The key guarantee: risk_state is always the worst-case from available data, regardless of confidence tier. A low confidence score means the supporting detail fields are less reliable. It does not mean the risk classification is optimistic. When in doubt, act on risk_state directly.

When multiple CVE version ranges match the queried version, the minimum confidence across all matching rows is returned. Full aggregation semantics are documented in the Response Field Reference.

05 / query-time behaviour

Determinism guarantee

The same product@version pair always returns the same risk_state within the same ingestion snapshot. There is no probabilistic element in API responses.

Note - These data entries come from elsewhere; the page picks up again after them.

-- ==== Sys2Proof/Machine/Loader.lean ====
section
/-! DEFINITION. Package reset with its signed images, and the loader of linked images (R19, R24, R42 to R53, R292, R324). -/

namespace Sys2Proof.Machine

/-! Package reset (R24). -/

/-- The range of a tier-2 port as a configuration image assigns it; one that does not lie in the window assigns nothing (R19, R324,
notes/assumptions/116.md). -/
def t2Range (e : Nat × Nat × Nat) : Option (Nat × T2Port) :=
  let (p, base, size) := e
  if p < 12 ∧ 0x10000000000 ≤ base ∧ base + size * 1048576 ≤ 0x30000000000 then
    some (p, { base := base, sizeMiB := size, up := decide (size ≠ 0) })
  else none

/-- An image of the package may be loaded: the signature verifies over the digest of its bytes, and the rollback counter that they
state is not below the one in the enclave. -/
def imageGood (i : SignedImage) : Bool :=
  Config.verify Config.rootKey i.signature (Config.digest 64 i.file) && decide (Config.rollback ≤ Config.imageCounter i.file)

/-- The configuration image and every firmware image with it may be loaded. -/
def imagesGood (i : ConfigImage) : Bool := imageGood i.config && i.firmware.all imageGood

/-- An attestation report of the device: its body, signed in the enclave with the identity key over the digest (R24). No step of the
spec asks for one (notes/assumptions/116.md). -/
def State.attest (s : State) (body : List Byte) : SignedImage :=
  { file := body, signature := Config.sign s.identity.2 (Config.digest 64 body) }

/-- Bytes of a local memory. -/
def localBytes : Nat → List Byte → Map Byte → Map Byte
  | _, [], m => m
  | a, b :: t, m => localBytes (a + 1) t (Map.set 0 m a b)

/-- Firmware is put into the local memories of the front-end processors. -/
def loadCode : List (Nat × Nat × List Byte) → State → State
  | [], s => s
  | (n, a, b) :: t, s => loadCode t (if n < 32 then s.updFep n (fun f => { f with mem := localBytes a b f.mem }) else s)

/-- PACKAGE_RESET: the images are verified, the tier-2 ranges that the configuration's bytes assign are set and the firmware that the
images' bytes hold is loaded; or the package stays in reset, which the host link reports (R24). With no image to verify it stays in
reset too (notes/assumptions/116.md). What the model keeps for itself, the cells of the enclave, the flash and the host's own memory
are not reset. -/
def execPackageReset (img : Option ConfigImage) (s : State) : Host.Outcome State Fault Refusal :=
  let base : State := { State.reset with agenda := s.agenda, fresh := s.fresh, nextId := s.nextId, hostMem := s.hostMem,
                                         hostUp := s.hostUp, identity := s.identity, certificate := s.certificate }
  .next (match img with
    | none => { base with inReset := true }
    | some i =>
      if imagesGood i then
        loadCode (i.firmware.flatMap (fun f => Config.imageCode f.file))
          { base with t2 := ((Config.imageRanges i.config.file).filterMap t2Range).foldl (fun m e => Map.put m e.1 e.2) [] }
      else { base with inReset := true })

/-! The NOF file (R42 to R46, R51). -/

/-- A field of a file: n bytes at an offset. -/
def fileField (b : List Byte) (off n : Nat) : Nat := leOf ((b.drop off).take n)

/-- A section-table entry (R43). -/
structure Section where
  ty : Nat
  off : Nat
  size : Nat
  link : Nat
deriving DecidableEq, Repr

/-- The section table (R42, R43). -/
def sectionsOf (b : List Byte) : List Section :=
  let at_ := fileField b 16 8
  (List.range (fileField b 12 4)).map (fun i =>
    let e := b.drop (at_ + 48 * i)
    { ty := fileField e 4 2, off := fileField e 8 8, size := fileField e 16 8, link := fileField e 32 4 })

/-- The contents of a section; zeros of a ZERO section (R44). -/
def contentsOf (b : List Byte) (x : Section) : List Byte := if x.ty = 3 then List.replicate x.size 0 else (b.drop x.off).take x.size

/-- The sections of a type. -/
def ofType (ty : Nat) (l : List Section) : List Section := l.filter (fun x => x.ty == ty)

/-- FLAGS bit 0 of the header (R42). -/
def signedFlag (b : List Byte) : Bool := (fileField b 8 4).testBit 0

/-- The file is a linked image of the form that the spec gives: header, a null section 0, section types, the number of each, and a
SIG section just where FLAGS bit 0 says so, of 3,373 bytes with its reserved field of zeros (R42 to R44, R53). Which breaches of the
layout the loader refuses, and which it passes over, is the model's choice (notes/assumptions/122.md). -/
def wellFormed (b : List Byte) : Bool :=
  let l := (sectionsOf b).drop 1
  let n := fileField b 12 4
  decide (fileField b 0 4 = 0x00464F4E) && decide (fileField b 4 2 = 1) && decide (fileField b 6 2 = 2)
  && decide (fileField b 8 4 < 2) && decide (1 ≤ n) && decide (n ≤ 65535) && decide (fileField b 16 8 % 8 = 0)
  && decide (fileField b (fileField b 16 8) 48 = 0) && decide (fileField b 16 8 + 48 * n ≤ b.length)
  && l.all (fun x => decide (1 ≤ x.ty) && decide (x.ty ≤ 12))
  && [5, 6, 11].all (fun t => decide ((ofType t l).length = 1))
  && [8, 9, 10].all (fun t => decide ((ofType t l).length ≤ 1))
  && decide ((ofType 12 l).length = if signedFlag b then 1 else 0)
  && (ofType 12 l).all (fun x => decide (x.size = 3373) && decide (x.off + x.size ≤ b.length) && decide (fileField b (x.off + 32) 32 = 0))

/-- The key identifier and the signature of a file (R53). -/
def sigOf (b : List Byte) : Option (List Byte × List Byte) :=
  ((ofType 12 (sectionsOf b)).head?).map (fun x => ((b.drop x.off).take 32, (b.drop (x.off + 64)).take 3309))

/-- The signed message: the digest of every byte of the file but the contents of its SIG section (R53). -/
def messageOf (b : List Byte) : List Byte :=
  Config.digest 64 (match (ofType 12 (sectionsOf b)).head? with
    | some x => b.take x.off ++ b.drop (x.off + x.size)
    | none => b)

/-- The bytes of a symbol's entry (R45). -/
def symbolEntry (img : ImageFile) (sym : Nat) : Option (List Byte) :=
  ((ofType 5 (sectionsOf img.file)).head?).map (fun t => img.file.drop (t.off + 32 * sym))

/-- The final address of a symbol: where its section is mapped, and its value there; for the kinds 4 to 9, which are never undefined,
the value alone (R45, R47). A symbol of a section that is not mapped has none (notes/assumptions/123.md). -/
def symbolAt (img : ImageFile) (sym : Nat) : Option Nat :=
  (symbolEntry img sym).bind (fun e =>
    if 4 ≤ fileField e 24 1 ∧ fileField e 24 1 ≤ 9 then some (fileField e 8 8)
    else (img.maps.find? (fun m => m.1 == fileField e 4 4)).map (fun m => m.2 + fileField e 8 8))

/-- The address that a ring's storage symbol names: of a bank, the bank's own in the scratchpad window (R36, R45, R133, R300); and 0
where the symbol has none (notes/assumptions/123.md). -/
def storageAt (img : ImageFile) (sym : Nat) : Nat :=
  match symbolEntry img sym with
  | none => 0
  | some e => if fileField e 24 1 = 5 then 0xFFFFFFFFF00000 + 32768 * fileField e 8 8 else (symbolAt img sym).getD 0

/-! Relocations (R46, R47). -/

/-- A field of bits of some bytes at an offset takes a value. -/
def setField (b : List Byte) (off lsb width v : Nat) : List Byte :=
  let n := leOf ((b.drop off).take 32)
  let old := n / 2 ^ lsb % 2 ^ width
  b.take off ++ leBytes (min 32 (b.length - off)) (n - old * 2 ^ lsb + v % 2 ^ width * 2 ^ lsb) ++ b.drop (off + 32)

/-- A relocation of a section at its address: none where R47 refuses the image. A field 64 bits wide takes every pattern as it is
(R27, notes/assumptions/123.md). -/
def relocate (img : ImageFile) (va : Nat) (e : List Byte) (b : List Byte) : Option (List Byte) :=
  let off := fileField e 0 8
  let width := fileField e 13 1
  let shift := fileField e 14 1
  let flags := fileField e 15 1
  match symbolAt img (fileField e 8 4) with
  | none => none
  | some a =>
    let v : Int := (a : Int) + signed (fileField e 16 8) 64 - (if flags.testBit 0 then ((va + off : Nat) : Int) else 0)
    let w := v / ((2 ^ shift : Nat) : Int)
    let (lo, hi) : Int × Int := if flags.testBit 1 then (-((2 ^ (width - 1) : Nat) : Int), ((2 ^ (width - 1) : Nat) : Int))
      else (0, ((2 ^ width : Nat) : Int))
    if v % ((2 ^ shift : Nat) : Int) ≠ 0 ∨ (width < 64 ∧ (w < lo ∨ hi ≤ w)) then none
    else some (setField b off (fileField e 12 1) width (w % ((2 ^ width : Nat) : Int)).toNat)

/-- The relocations of a section, in order. -/
def relocateAll (img : ImageFile) (va : Nat) : List (List Byte) → List Byte → Option (List Byte)
  | [], b => some b
  | e :: t, b => (relocate img va e b).bind (relocateAll img va t)

/-- Bytes in entries of n. -/
def entriesOf (n : Nat) (b : List Byte) : List (List Byte) := (List.range (b.length / n)).map (fun i => (b.drop (n * i)).take n)

/-- The contents of the mapped sections with their addresses, relocated: none where a relocation refuses the image. -/
def loaded (img : ImageFile) : List (Nat × Nat) → Option (List (Nat × List Byte))
  | [] => some []
  | (i, va) :: t =>
    let l := sectionsOf img.file
    match l[i]? with
    | none => loaded img t
    | some x =>
      let rel := (ofType 7 l).filter (fun r => r.link == i)
      match relocateAll img va (rel.flatMap (fun r => entriesOf 32 (contentsOf img.file r))) (contentsOf img.file x), loaded img t with
      | some b, some rest => some ((va, b) :: rest)
      | _, _ => none

/-! Objects (R51, R292). -/

/-- The regions that the bindings of an object give it: number, start, length. -/
def bindingsOf (img : ImageFile) (l : List (List Byte)) (sym : Nat) : List (Nat × Nat × Nat) :=
  (l.filter (fun e => decide (fileField e 0 1 = 4) && decide (fileField e 4 4 = sym))).filterMap (fun e =>
    (symbolAt img (fileField e 8 8)).map (fun a => (fileField e 24 8, a, fileField e 16 8)))

/-- The slot image of an object at its first state (R292). -/
def slotImage (img : ImageFile) (l : List (List Byte)) (e : List Byte) : List Byte :=
  let kind := fileField e 0 1
  let b := bindingsOf img l (fileField e 4 4)
  let store := if kind = 1 then storageAt img (fileField e 24 8) else 0
  field 1 kind ++ field 1 1 ++ field 2 0 ++ field 4 (fileField e 8 8) ++ field 4 (if kind = 1 then fileField e 16 8 else 0)
  ++ field 28 0 ++ field 8 store ++ field 16 0
  ++ (List.range 4).flatMap (fun i => match b.find? (fun r => r.1 == i) with
      | some (_, a, n) => field 8 a ++ field 8 n
      | none => field 16 0)

/-- The slot images of a file, with their addresses; an object whose symbol has none is left out (notes/assumptions/123.md). -/
def objectsOf (img : ImageFile) : List (Nat × List Byte) :=
  let l := (ofType 10 (sectionsOf img.file)).flatMap (fun x => entriesOf 32 (contentsOf img.file x))
  (l.filter (fun e => decide (1 ≤ fileField e 0 1) && decide (fileField e 0 1 ≤ 3))).filterMap (fun e =>
    (symbolAt img (fileField e 4 4)).map (fun a => (a, slotImage img l e)))

/-! The load (R53). -/

/-- The key identifier is enrolled for the polder (R53, R347). -/
def enrolled (s : State) (p : Nat) (key : List Byte) : Bool :=
  let at_ := s.ptField p 64 8
  (List.range (s.ptField p 72 1)).any (fun i => decide (s.readBytes (at_ + 32 * i) 32 = key))

/-- How the check of an image before its relocations ends (R53): 1 success, 2 SIGFAIL, 3 malformed. -/
def loadVerdict (s : State) (p : Nat) (img : ImageFile) : Nat :=
  let req := (s.ptField p 1 1).testBit 0
  if !wellFormed img.file then 3
  else match sigOf img.file with
    | none => if req then 2 else 1
    | some (key, sig) => if Config.verify key sig (messageOf img.file) && (!req || enrolled s p key) then 1 else 2

/-- Bytes at a virtual address of the polder, page by page, where the host runtime has mapped them. -/
def placeBytes (p : Nat) : List (Nat × Nat) → List Byte → State → State
  | [], _, s => s
  | (va, n) :: t, b, s =>
    placeBytes p t (b.drop n) (match s.feAddr p va with
      | some pa => s.hostLine pa (b.take n)
      | none => s)

/-- The contents of an image are placed. -/
def placeImage (p : Nat) : List (Nat × List Byte) → State → State
  | [], s => s
  | (va, b) :: t, s => placeImage p t (placeBytes p (cutLines (b.length / 128 + 2) va b.length) b s)

/-- IMAGE_LOAD: the contents are placed, and the slot images of its objects; or no section of the image goes to memory (R53,
R292). -/
def execImageLoad (p : Nat) (img : ImageFile) (s : State) : Host.Outcome State Fault Refusal :=
  .next (
    if 16 ≤ p || s.inReset then s
    else
      match loadVerdict s p img, loaded img img.maps with
      | 1, some l => { placeImage p (l ++ objectsOf img) s with loadEnd := 1 }
      | 1, none => { s with loadEnd := 3 }
      | v, _ => { s with loadEnd := v })

end Sys2Proof.Machine
end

Attestd uses LLM extraction internally, but the LLM runs at ingestion time, not at query time. When NVD data is ingested, CVE records are processed, cross-checked, and stored as structured synthesis results. A query against the API is a lookup against those pre-computed results. There is no generative step at query time.

This matters for two use cases in particular:

CI gates

A deployment pipeline that calls Attestd twice for the same version will receive the same risk_state both times. The gate does not flap.

AI agent tool loops

An LLM agent that calls the check tool multiple times for the same dependency, due to reasoning loops or retries, will not see inconsistent security verdicts that cause confusion in the agent's decision-making.

The response will change when a new ingestion run completes, for example when a new CVE is published for the queried product or when CISA adds a CVE to the KEV catalog. The last_updated field in the response shows the timestamp of the most recent synthesis run for that product. The X-Attestd-Knowledge-Age response header shows elapsed time since then. NVD and CISA data is re-ingested every 6 hours.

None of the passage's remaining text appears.